▶ **Work request**
The entries below contain a line with "unfold raise" and a line with "have h2 : ∀". Quote exactly those two lines and all lines between them.

▶ **Collected data entries**
--------

-- ==== Sys2Proof/Laws/Ops.lean ====
section
/-! SUPPORT. What a report of a fault, or a rise of an interrupt bit, can touch: everything else of the chip is as it was. -/

namespace Sys2Proof.Machine

/-- The registers that a report touches, with the IRQRAW registers of the pages listed. -/
def reportRegs (ps : List Nat) : List Nat :=
  ps.map (fun p => (irqRaw p).addr) ++ [R.HIF_VPEND.addr, R.SUP_STAT.addr, R.FLT_STAT.addr, R.FLT_OPEN.addr]

/-- From `c` to `c'` only the registers of reports, FLT's own state, what waits, the due messages and the note of the present
clock (R8) have changed, and what
waited still waits, in front. -/
def Reported (ps : List Nat) (c c' : Chip) : Prop :=
  (∀ r : Reg, r.addr ∉ reportRegs ps → c'.rdR r = c.rdR r) ∧ (∃ l, c'.due = c.due ++ l) ∧
    { c' with regs := c.regs, flt := c.flt, due := c.due, msixDue := c.msixDue, same := c.same } = c

theorem Reported.refl (ps : List Nat) (c : Chip) : Reported ps c c := ⟨fun _ _ => rfl, ⟨[], by simp⟩, rfl⟩

theorem Reported.trans {ps : List Nat} {a b c : Chip} (h : Reported ps a b) (h' : Reported ps b c) : Reported ps a c := by
  refine ⟨fun r hr => (h'.1 r hr).trans (h.1 r hr), ?_, ?_⟩
  · obtain ⟨l, hl⟩ := h.2.1
    obtain ⟨l', hl'⟩ := h'.2.1
    exact ⟨l ++ l', by rw [hl', hl, List.append_assoc]⟩
  · have e := h.2.2
    have e' := h'.2.2
    rw [← e'] at e
    exact e

theorem Reported.mono {ps qs : List Nat} {a b : Chip} (h : Reported ps a b) (hs : ps ⊆ qs) : Reported qs a b := by
  refine ⟨fun r hr => h.1 r fun hm => hr ?_, h.2⟩
  simp only [reportRegs, List.mem_append, List.mem_map] at hm ⊢
  rcases hm with ⟨p, hp, e⟩ | hm
  · exact .inl ⟨p, hs hp, e⟩
  · exact .inr hm

/-- A register that reports touch is written. -/
theorem Reported.wrR {ps : List Nat} (c : Chip) {r : Reg} (v : Nat) (h : r.addr ∈ reportRegs ps) : Reported ps c (c.wrR r v) :=
  ⟨fun _ hr => Chip.rdR_wrR_ne _ _ fun e => hr (e ▸ h), ⟨[], by simp⟩, rfl⟩

theorem Reported.push (ps : List Nat) (c : Chip) (d : Due) : Reported ps c (c.push d) := ⟨fun _ _ => rfl, ⟨[d], rfl⟩, rfl⟩

theorem Reported.flt (ps : List Nat) (c : Chip) (f : Flt) : Reported ps c { c with flt := f } := ⟨fun _ _ => rfl, ⟨[], by simp⟩, rfl⟩

theorem Reported.onlyIf {ps : List Nat} {a c : Chip} {f : Chip → Chip} (b : Bool) (h : Reported ps a c)
    (hf : ∀ c, Reported ps c (f c)) : Reported ps a (c.onlyIf b f) := by
  unfold Chip.onlyIf; split
  · exact h.trans (hf c)
  · exact h

theorem Reported.ite {ps : List Nat} {a b c : Chip} {p : Prop} [Decidable p] (h : Reported ps a b) (h' : Reported ps a c) :
    Reported ps a (if p then b else c) := by split <;> assumption

theorem vecDue_reported (ps : List Nat) (v : Nat) (c : Chip) : Reported ps c (vecDue v c) := by
  unfold vecDue
  split
  · exact .refl _ _
  · dsimp only
    split
    · exact .refl _ _
    · exact .trans (.wrR c (r := R.HIF_VPEND) _ (by simp [reportRegs])) ⟨fun _ _ => rfl, ⟨[], by simp⟩, rfl⟩

theorem forAll_reported {α : Type} {ps : List Nat} {f : α → Chip → Chip} (hf : ∀ a c, Reported ps c (f a c)) (l : List α) (c : Chip) :
    Reported ps c (c.forAll l f) := by
  unfold Chip.forAll
  induction l generalizing c with
  | nil => exact .refl _ _
  | cons a l ih => exact (hf a c).trans (ih _)

theorem fireAll_reported (ps : List Nat) (l : List Nat) (fault addr : Nat) (c : Chip) : Reported ps c (fireAll l fault addr c) :=
  forAll_reported (fun _ _ => .push _ _ _) l c

theorem noteSet_reported (ps : List Nat) (t : Time) (off m : Nat) (c : Chip) : Reported ps c (noteSet t off m c) :=
  ⟨fun _ _ => rfl, ⟨[], by simp [noteSet]⟩, rfl⟩

/-- The rise of an interrupt bit (R334, R336, R440). -/
theorem irq_reported {ps : List Nat} (t : Time) {p : Nat} (b : Nat) (c : Chip) (h : p ∈ ps) : Reported ps c (irq t p b c) := by
  unfold irq
  dsimp only
  refine .trans (noteSet_reported ps t (irqRaw p).addr (2 ^ b) c) ?_
  generalize noteSet t (irqRaw p).addr (2 ^ b) c = c
  split
  · exact .refl _ _
  · refine .trans ?_ (fireAll_reported _ _ _ _ _)
    have h1 : Reported ps c (c.wrR (irqRaw p) (setBit (c.rdR (irqRaw p)) b true)) :=
      .wrR _ _ (by simp only [reportRegs, List.mem_append, List.mem_map]; exact .inl ⟨p, h, rfl⟩)
    refine .ite (.trans (.ite (h1.trans (vecDue_reported _ _ _)) h1) (.push _ _ _)) (.ite (h1.trans (vecDue_reported _ _ _)) h1)

theorem setLane_reported (ps : List Nat) (s : Nat) (l : Lane) (c : Chip) : Reported ps c (setLane s l c) := by
  unfold setLane
  exact ((Reported.flt ps c _).trans (.wrR _ _ (by simp [reportRegs]))).trans (.wrR _ _ (by simp [reportRegs, F.FLT_STAT_NOPEN]))

theorem errUpdate_reported (ps : List Nat) (t : Time) (c : Chip) : Reported ps c (errUpdate t c) := by
  have h : ∀ c b, Reported ps c (c.wrB F.FLT_STAT_ERR b) := fun c b => .wrR _ _ (by simp [reportRegs, F.FLT_STAT_ERR])
  unfold errUpdate
  exact .ite (.ite (.refl _ _) ((Reported.flt ps c _).trans (h _ _))) (.ite (.refl _ _) (h _ _))

theorem startReactions_reported {ps : List Nat} (t : Time) (source kind kinds start : Nat) (forced : Bool) (c : Chip) (h : 8 ∈ ps) :
    Reported ps c (startReactions t source kind kinds start forced c) := by
  unfold startReactions
  refine .onlyIf _ (.onlyIf _ (.onlyIf _ (.onlyIf _ (.onlyIf _ (.onlyIf _ (.onlyIf _ (.refl _ _) ?_) ?_) ?_) ?_) ?_) ?_) ?_
  · exact fun c => irq_reported t 0 c h
  · exact fun c => .wrR _ _ (by simp [reportRegs, F.SUP_STAT_TRAP])
  · exact fun c => (Reported.flt ps c _).trans (.wrR _ _ (by simp [reportRegs, F.FLT_STAT_HCNT]))
  all_goals exact fun c => .push _ _ _

theorem lanePass_reported {ps : List Nat} (t : Time) (source kind addr : Nat) (inj : Bool) (c : Chip) (h : 8 ∈ ps) :
    Reported ps c (lanePass t source kind addr inj c).1 := by
  unfold lanePass
  dsimp only
  refine .trans ?_ (fireAll_reported _ _ _ _ _)
  refine .trans ?_ (errUpdate_reported _ _ _)
  refine .trans ?_ (startReactions_reported t _ _ _ _ _ _ h)
  have h1 : ∀ (q : List Msg) (c : Chip), Reported ps c (({ c with flt := { c.flt with queue := q } } : Chip).wr F.FLT_STAT_QFILL q.length) :=
    fun q c => (Reported.flt ps c _).trans (.wrR _ _ (by simp [reportRegs, F.FLT_STAT_QFILL]))
  exact .ite ((((setLane_reported _ _ _ _)).trans (h1 _ _)).trans (irq_reported t 2 _ h)) ((setLane_reported _ _ _ _).trans (h1 _ _))

/-- A fault message (R376): FLT's own registers and state, the interrupt bits of FLT, and what it sets off. -/
theorem raise_reported {ps : List Nat} (t : Time) (source kind addr : Nat) (c : Chip) (inj : Bool) (h : 8 ∈ ps) :
    Reported ps c (raise t source kind addr c inj) := by
  unfold raise
  dsimp only
  have h1 := lanePass_reported t source kind addr inj c h
  have h2 : ∀ c : Chip, Reported ps c (lanePass t 0x01 0x02 (source * 256 + kind) false c).1 := fun c => lanePass_reported t _ _ _ _ c h
  have h3 : ∀ c : Chip, Reported ps c (lanePass t 0x01 0x01 source false c).1 := fun c => lanePass_reported t _ _ _ _ c h
  exact .ite (.trans (.ite (h1.trans (h2 _)) h1) (h3 _)) (.ite (h1.trans (h2 _)) h1)

end Sys2Proof.Machine
end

--------

▶ **Task solution**
  unfold raise
  dsimp only
  have h1 := lanePass_reported t source kind addr inj c h
  have h2 : ∀ c : Chip, Reported ps c (lanePass t 0x01 0x02 (source * 256 + kind) false c).1 := fun c => lanePass_reported t _ _ _ _ c h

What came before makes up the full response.